Woah, that ending was something special... Thrilling!
I hope Agent Cooper did not die, though! Fingers crossed!
I'm surprised this first season was that... normal? It's quirky and fun, but not off the rails like I've always heard this show is. But then again, the second season is apparently where it amps up and gets overboard surreal. I can't wait! This season felt more like a character study from all angles than a murder mystery though. It was pretty obvious who the bad guys were from the start, but we'll see... Great cliffhanger anyway, just about everyone is in danger/hurt or about to be in a sticky situation. Interesting to see how it all ends up.
This show is just absolutely fascinating. Need it injected into my veinnnns
She is still my wife!
We see people still love and fidelity to their spouse like pete. Went into fire to save the wife.
Other side, lots of intrigues. Trying to scam iceland people (probably it is scamming).
Lots of unexplained things. Lots of questions It was good finale.
James (i think he was james?) shot leo. He was trying to kill him, not trying to save bobby. But bobby tried to send james to prison. It was really interesting. It is like they united against mafia.
Donna's exboyfriend was not seen for a few episodes?
I thought that jacques were murderer but i now believe, leo is not also murderer. Real murderers shot cooper. Such a lovely, polite person.

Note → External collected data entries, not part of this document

/-- A transient uncorrectable burst (R292 step 2). -/
def Dev.uet (d : Dev) (c off dpa : Nat) (inj : Bool) : Dev :=
  let d := (d.bump 0x407 c 1).modCh c fun x => { x with uet := satAdd 0xFFF x.uet 1 }
  d.report { src := sliceSrc c 0x01, det0 := burstAt off, det1 := dpa, inj }

/-- An entry copy whose burst stays uncorrectable (R292, Table 9.5): counted, reported, its row queued for soft repair. -/
def Dev.badCopy (d : Dev) (c off page : Nat) : Dev :=
  ((d.modCh c fun x => { x with uel := satAdd 0xFFF x.uel 1 }).queueRow c (d.rowOf c off)).report
    { src := sliceSrc c 0x03, det0 := burstAt off, det1 := page * 4096 }

/-- A slice reads the entry of a page from DRAM (R112, R116, R117, R564, Table 4.4): none when it cannot be located. -/
def Dev.readEnt (d : Dev) (home page : Nat) (ph : Phys) : Option PEnt × Dev :=
  match d.readDir home (pageBlock page) ph with
  | (false, d) => (none, d)
  | (true, d) =>
    let a := d.spread page
    let b := partner a
    let okA := d.chOk a
    let okB := d.chOk b
    if !okA && !okB then (none, d)
    else
      let (ca, inj, d) := if okA then d.check [sliceSrc home 0x0C, sliceSrc home 0x0D] ph.pmA else (.lasting, false, d)
      let ca := if page ∈ d.pm.badA || d.malformed (d.ent page) then .lasting else ca
      match ca with
      | .ok =>
        if ph.pmFix then (some (d.ent page), d.report { src := sliceSrc home 0x0C, det0 := page * 4096, det1 := d.detA (page * 4096), dpa := some (page * 4096), inj })
        else (some (d.ent page), d)
      | .transient =>
        let d := d.transient home
        (some (d.ent page), if ph.pmEcc then d.uet a (d.entOffsets page).1 (page * 4096) inj else d)
      | .lasting =>
        let d := if okA && ph.pmEcc then d.badCopy a (d.entOffsets page).1 page else d
        let (cb, injB, d) := if okB then d.check [sliceSrc home 0x0C, sliceSrc home 0x0D] ph.pmB else (.lasting, false, d)
        if cb = .lasting ∨ page ∈ d.pm.badB ∨ d.malformed (d.ent page) = true then
          let d := if okB && decide (cb = .lasting) && ph.pmEcc then d.badCopy b (d.entOffsets page).2 page else d
          let d := d.loseEntry home page (inj || injB)
          (some (d.ent page), d)
        else
          let d := if cb = .transient then
              (let d := d.transient home
               if ph.pmEcc then d.uet b (d.entOffsets page).2 (page * 4096) injB else d)
            else d
          if !okA then (some (d.ent page), d)
          else
            let d := if ph.pmWr then
                ({ d with pm := { d.pm with badA := if page ∈ d.pm.badA then d.pm.badA else d.pm.badA ++ [page] } } : Dev).queueRow a
                  (d.rowOf a (d.entOffsets page).1)
              else { d with pm := { d.pm with badA := d.pm.badA.filter (· ≠ page) } }
            (some (d.ent page), d.report { src := sliceSrc home 0x0C, det0 := page * 4096, det1 := d.detA (page * 4096), dpa := some (page * 4096), inj })

/-- The first access to a page stored on a fenced channel after the fence (R119). -/
def Dev.touchFenced (d : Dev) (home page : Nat) : Dev :=
  let e := d.ent page
  if e.form = .z || d.chOk e.chan then d
  else
    let d := (d.setEnt page (e.toZ 0xFFFF#16)).modMs home (·.unwhole page 0xFFFF#16)
    d.poison (page * 4096) poisPage

end Sys2Proof.Machine
end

I could not so much get it also that asian woman. She was with lots of people. She is real survivor.
I will come maybe months later to watch season 2 because i watch series episode by episode. So now i will go on another series.
Laura thought james was dumb but despite that, james revenged for her , shot leo.
Laura was a woman with unusual fantasies. noone can blame her. Probably she did not need money, she was doing for fun. She maybe wanted to taste being close to death to get pleasure , maybe died in this way. Or doctor became jealous and killed. Or, there is another guy, with J letter named and he was that secretperson, not leo.
Shout by The_ArgentinianBlockedParent2020-08-21T13:52:30Z
C'mon, how can anyone not love this?! The second season will get weirder but this first one is as perfect as it gets. The lack of resolution must have been frustrating back in 1990 but luckily, we don't have to wait to binge watch s02.